As much as I love the Montauk fall blitz, my true love is sightfishing the flats on the eastern end of Long Island. I have spent most of my life living in East Hampton and, in turn, I have been fishing here for more than 25 years.
Shallow-water sightfishing is the most challenging fishing and the most rewarding.
The communication with your client has to be totally in sync, and there is an unspoken bond of trust between the angler and guide.
My clients at this time of year are a special group of people, anglers who appreciate the beauty of the Hamptons from a naturalist's eye and, more important, they are patient and caring.
The "flats" are really shallow-water shorelines, sandbars, effluents and river mouths that are prolific on the bay side of Long Island.
The possibilities are practically limitless for finding striped bass in very skinny water. Fishing on the lower end of the tide with plenty of sunlight from May till August is the best scenario.
Hunting stripers on the flats satisfies my latent barbarian urges, concurrently folding in my love and respect for nature, by trying to handle and gently release my quarry.
Contrary to the beliefs of many, all you really need is an 8- to 9-weight rod, with a floating or intermediate line and an assortment of flies.

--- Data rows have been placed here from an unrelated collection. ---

/-- The twelve rows and the sixteen opcodes compared. -/
theorem opcodeTable_rows : ∀ n : Fin 12, ∀ op : Sel,
    (op &&& opcodeOf (opcodeTable[n]).mask = opcodeOf (opcodeTable[n]).pattern ↔
      (instrOfFields op 0 0).rowNumber = n) ∧
    (op &&& opcodeOf (opcodeTable[n]).mask = opcodeOf (opcodeTable[n]).pattern →
      (opcodeTable[n]).mnemonic = mnemonicOf op) := by decide

/-- Settles O3: a row and the row number both read the opcode alone, of which there are sixteen. -/
theorem everyWordMatchesItsTableRowOnly : Obligations.EveryWordMatchesItsTableRowOnly := by
  intro w n row h
  obtain ⟨hn, rfl⟩ := List.getElem?_eq_some_iff.mp h
  rw [matchesWord_iff (List.getElem_mem hn), decode, rowNumber_instrOfFields]
  exact opcodeTable_rows ⟨n, hn⟩ (opcodeOf w)

/-! ## The assembler -/

theorem index?_r {n k : Nat} : (RegName.r n).index? = some k ↔ n < 16 ∧ n = k := by
  simp [RegName.index?]

/-- R77, U20: which pairs of registers an ALU statement may name. -/
theorem aluPairWellFormed_iff (n m : Nat) :
    aluPairWellFormed (.r n) (some (.r m)) = true ↔ n < 16 ∧ m = (n + 1) % 16 := by
  by_cases hn : n < 16
  · simp only [aluPairWellFormed, index?_r.mpr ⟨hn, rfl⟩, beq_iff_eq, index?_r]
    omega
  · simp [aluPairWellFormed, RegName.index?, hn]

theorem assemble_alu (op : AluName) (n m : Nat) (i : Instr) :
    assemble (.alu op (.r n) (some (.r m))) = some i ↔
      n < 16 ∧ m = (n + 1) % 16 ∧ i = aluInstr op (BitVec.ofNat 4 n) := by
  rw [assemble, Option.ite_none_right_eq_some, Asm.wellFormed, aluPairWellFormed_iff, and_assoc]
  refine and_congr_right fun hn => and_congr_right fun _ => ?_
  simp [asmInstr, index?_r.mpr ⟨hn, rfl⟩, eq_comm]

theorem assemble_load {n a : Nat} (hn : n < 16) (ha : a < 256) :
    assemble (.load (.r n) a) = some (.load (BitVec.ofNat 4 n) (BitVec.ofNat 8 a)) := by
  simp [assemble, asmInstr, Asm.wellFormed, RegName.wellFormed, addrWellFormed, index?_r.mpr ⟨hn, rfl⟩, ha]

/-- R71, R73: the word of a LOAD, as a number. -/
theorem encode_load_toNat (r : Sel) (a : Addr) : (encode (.load r a)).toNat = 0x1000 + r.toNat * 256 + a.toNat :=
  fields_toNat 1#4 r a

/-- Settles O6: acceptance by the index of the first register, and the LOAD's word by its fields. -/
theorem assemblerChecksTheSecondRegister : Obligations.AssemblerChecksTheSecondRegister := by
  refine ⟨assemble_alu, fun n a hn ha => ?_, fun _ => rfl⟩
  simp [assembleWord, assemble_load hn ha, encode_load_toNat, Nat.mod_eq_of_lt hn, Nat.mod_eq_of_lt ha]

/-! ## The hazard comparison -/

theorem eq_operandOf_iff (q : Sel) (w : Word) : q = operandOf w ↔ q.toNat = w.toNat / 256 % 16 := by
  rw [← BitVec.toNat_inj, operandOf_toNat]

theorem eq_secondSource_iff (q : Sel) (w : Word) :
    q = secondSource (operandOf w) ↔ q.toNat = (w.toNat / 256 % 16 + 1) % 16 := by
  rw [← BitVec.toNat_inj, secondSource, BitVec.toNat_add, operandOf_toNat]
  rfl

Knowing what fly to throw is important. Look around to see what is in the water, then match it; if you can't see anything, throw a really small pattern, like a 1- to 2 inch sand eel or epoxy fly.

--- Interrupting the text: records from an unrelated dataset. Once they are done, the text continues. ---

theorem witness_StepRunsTheDecodedCodeWord :
    ∃ s : State, s.Inv ∧ s.err = false ∧ s.isOpen = true ∧ s.TailBits [] ∧
      s.hostq = .writeCmd 0x50#8 :: [] ∧
      decodeCode s.viewBits = some (⟨.huf97, 97, 5, 0x3⟩, [true, true, true]) :=
  ⟨{ inContext [0x1f] 1 with hostq := [.writeCmd 0x50#8] },
    inv_of_fields (bits := []) ⟨by decide, by decide, by decide⟩ (fun h => by cases h) (.inl rfl) (fun _ => rfl)
      (fun h => absurd rfl h) ⟨rfl, rfl, rfl⟩ rfl rfl rfl rfl rfl,
    rfl, rfl, ⟨rfl, rfl, rfl⟩, rfl, by decide⟩

theorem witness_StepCarriesOutTheHostsOldestAction :
    (fresh [0x0a]).hostq = [] ∧ { fresh [0x0a] with hostq := [.writeArg 7] }.hostq = .writeArg 7 :: [] := by decide

theorem witness_HostWritesChangeArgOnly :
    { fresh [0x0a] with hostq := [.writeArg 7] }.hostq = .writeArg 7 :: [] ∧
    { fresh [0x0a] with hostq := [.writeReadOnly .pos 7] }.hostq = .writeReadOnly .pos 7 :: [] := by decide

theorem witness_ResetLeavesTheResetValues :
    [1#8, 0#8].length < 2 ^ 64 ∧ ([] : List Byte).length < 2 ^ 64 := by decide

/-! ### Witnesses: the error -/

theorem witness_StickyErrorRefusesEveryCommand :
    ((fresh [0x0a]).raiseError .hufEos).err = true ∧
    ((fresh [0x0a]).err = false ∧ decode (.command 0x15#8) = .ok (.decint 5)) := by decide

theorem witness_EveryRaiseMakesTheErrorEntry :
    (fresh [0x0a]).err = false ∧ seen (exec .brclose (fresh [0x0a])) (fun t => t.err) = some true := by decide

theorem witness_OnlyResetClearsTheError :
    ((fresh [0x0a]).raiseError .hufEos).err = true ∧
    seen (serve (.writeCmd 0x15#8) ((fresh [0x0a]).raiseError .hufEos)) (fun t => (t.err, t.cause)) =
      some (true, .hufEos) ∧
    seen (serve (.reset [0x0a]) ((fresh [0x0a]).raiseError .hufEos)) (fun t => (t.err, t.cause)) =
      some (false, .none) := by decide

theorem witness_CausesAreThoseOfTheCommand :
    (fresh [0x81, 0xff]).Inv ∧ (fresh [0x81, 0xff]).err = false ∧
    seen (exec .decstr (fresh [0x81, 0xff])) (fun t => (t.err, t.cause)) = some (true, .hufBadTail) ∧
    seen (exec .decstr (fresh [0x84, 0xff, 0xff, 0xff, 0xff])) (fun t => (t.err, t.cause)) = some (true, .hufEos) :=
  ⟨fresh_inv _ _ (by decide), rfl, by decide, by decide⟩

theorem witness_HufBoundIsUnreachable :
    (fresh [0, 0, 0, 0, 0] 5).Inv ∧ (fresh [0, 0, 0, 0, 0] 5).err = false ∧
    seen (exec .dechuf (fresh [0, 0, 0, 0, 0] 5)) (fun t => t.cause) = some .none :=
  ⟨fresh_inv _ _ (by decide), rfl, by decide⟩

theorem witness_ReservedWordsRaiseIllegalCommand :
    opField 0x0f#8 = 0 ∧ opField 0x70#8 = 7 ∧ opField 0xff#8 = 15 ∧ (opField 0x21#8 = 2 ∧ nField 0x21#8 = 1) ∧
    (opField 0x6f#8 = 6 ∧ nField 0x6f#8 = 15) ∧ (opField 0x10#8 = 1 ∧ nField 0x10#8 = 0) ∧
    (opField 0x19#8 = 1 ∧ nField 0x19#8 = 9) ∧ (fresh [0x0a]).isOpen = false ∧ decode (.command 0x1f#8) = .ok (.decint 15) ∧
    decode (.command 0x60#8) = .ok .brclose ∧ (fresh [0x0a]).err = false := by decide

theorem witness_WrongContextIsIllegalCommand :
    ((inContext [0x07, 0x2a] 1).err = false ∧ (inContext [0x07, 0x2a] 1).isOpen = true) ∧
    ((fresh [0x0a]).err = false ∧ (fresh [0x0a]).isOpen = false ∧ (⟨.huf38, 38, 8, 0xf8⟩ : HufRow) ∈ hufRows) := by
  decide

/-! ### Witnesses: BROPEN and BRCLOSE -/

theorem witness_BropenOpensTheView :
    (let s := fresh [0xf1, 0xe3] 2; s.err = false ∧ s.isOpen = false ∧ s.arg.toNat ≤ s.lim.toNat - s.pos.toNat) ∧
    (let s := fresh [] 0; s.err = false ∧ s.isOpen = false ∧ s.arg.toNat ≤ s.lim.toNat - s.pos.toNat) ∧
    (let s := fresh [0xf1, 0xe3] 3; s.err = false ∧ s.isOpen = false ∧ s.lim.toNat - s.pos.toNat < s.arg.toNat) ∧
    (let s := inContext [0x07, 0x2a] 1; s.err = false ∧ s.isOpen = true) := by decide

theorem witness_BrcloseDiscardsTheReader :
    (let s := inContext [0x07, 0x2a] 1; s.err = false ∧ s.isOpen = true) ∧
    (let s := fresh [0x0a]; s.err = false ∧ s.isOpen = false) := by decide

/-! ### Witnesses: the micro-step, RDSYM and the code words -/

/-- V-B1 after its first symbol: three bits of the byte 07 are left. -/
def afterZero : State := { inContext [0x07] 1 with pos := 1, cur := 0x07, mask := 0x04 }

theorem afterZero_inv : afterZero.Inv :=
  inv_of_fields (bits := []) ⟨by decide, by decide, by decide⟩ (fun h => by cases h) (.inr ⟨2, by decide, by decide⟩)
    (fun h => by cases h) (fun _ => ⟨by decide, by decide⟩) ⟨rfl, rfl, rfl⟩ rfl rfl rfl rfl rfl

Sometimes the bass are on huge bunker baitfish, so throwing a large pattern will be deadly. Remember to let the fish eat the fly and pause in between strips.
If it weren't for the sightfishing, I would probably be on my third career by now.
But every April when the soil starts to thaw and the Amelanchier begin to bloom, and the shad are running up the coast and the bunker are migrating through the bay, my senses sharpen and I am once again lured in to the hunt, like a call from nature.